------ Input records ------

-- ==== Sys2Proof/Machine/Flags.lean ====
section
/-! DEFINITION. The change flags of the notices (R32) and the codes that status replies and notices carry (R17). -/

namespace Sys2Proof.Machine

/-- The change flags of R32. -/
inductive ChangeFlag where
  | linkUp | linkDown | parked | faultFound | faultCleared | faultMoved | sweepDone | sweepEndedEarly
  deriving DecidableEq, Repr

/-- The bit of a change flag in the byte (R17). -/
def changeBit : ChangeFlag → Byte
  | .linkUp => 0x01 | .linkDown => 0x02 | .parked => 0x04 | .faultFound => 0x08
  | .faultCleared => 0x10 | .faultMoved => 0x20 | .sweepDone => 0x40 | .sweepEndedEarly => 0x80

def State.flagsOf (s : State) (p : Port) : Byte := s.noticeFlags[p.val]

/-- A block that posts a flag for a port ORs it into that port's byte (R13). -/
def State.post (s : State) (p : Port) (f : ChangeFlag) : State :=
  { s with noticeFlags := s.noticeFlags.set p.val (s.flagsOf p ||| changeBit f) }

/-- A posted station-notice reason replaces a pending one (R13, R34). -/
def State.postStation (s : State) (r : StationNotice) : State := { s with stationNotice := some r }

/-! ## Codes of R17 -/

def laneStateCode : LaneState → Nat
  | .starting => 0 | .disabled => 1 | .advertise => 2 | .held => 3 | .negotiate => 4
  | .train => 5 | .up => 6 | .backoff => 7 | .sweepWait => 8 | .parked => 9

def holdCode (h : HoldSet) : Nat := bitOf h.sweep 0 + bitOf h.listen 1 + bitOf h.quiet 2 + bitOf h.power 3

def lastFailureCode : LastFailure → Nat
  | .none => 0 | .noCommon => 1 | .partnerFault => 2 | .negTimeout => 3 | .pairFault => 4 | .skew => 5
  | .polarity => 6 | .trainTimeout => 7 | .partnerLost => 8 | .lostEarly => 9 | .cable => 10

def queueStateCode : Option Entry → Nat
  | none => 0
  | some x => match x.state with
    | .waiting => 1 | .running => 2 | .suspended => 3

def engineStateCode : EngineState → Nat
  | .idle => 0 | .preparing => 1 | .shooting => 2 | .analysing => 3 | .listening => 4 | .calibrating => 5

def recordStatusCode : RecordStatus → Nat
  | .neverTested => 0 | .partly => 1 | .complete => 2

/-- The origin of a record; FF hex if no pair has been written (R17, R148). -/
def originCode : Option Origin → Nat
  | some .supervisor => 0 | some .laneFailure => 1 | some .linkDown => 2 | some .survey => 3 | none => 0xFF

def overallCode : Overall → Nat
  | .good => 0 | .fault => 1 | .unknown => 2

def verdictCode : Verdict → Nat
  | .good => 0 | .opened => 1 | .shorted => 2 | .highImp => 3 | .lowImp => 4 | .untestable => 5
  | .crossed q => 8 + pairNumber q

def stationNoticeCode : StationNotice → Nat
  | .started => 1 | .surveyDone => 2

/-- The grade of a status reply or notice: 1-4 if the lane is in UP, else 0 (R25, R33). -/
def gradeField (l : Lane) : Nat :=
  if l.state = .up then (match l.grade with | some g => gradeNumber g | none => 0) else 0

end Sys2Proof.Machine
end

------

▶ [Your assignment]: From the line that has "1 | .complete => 2" through the line that has "1 | .unknown => 2", copy every line exactly as it appears above, and leave out all others.

▶ [Response box]:
  | .neverTested => 0 | .partly => 1 | .complete => 2

/-- The origin of a record; FF hex if no pair has been written (R17, R148). -/
def originCode : Option Origin → Nat
  | some .supervisor => 0 | some .laneFailure => 1 | some .linkDown => 2 | some .survey => 3 | none => 0xFF

def overallCode : Overall → Nat
  | .good => 0 | .fault => 1 | .unknown => 2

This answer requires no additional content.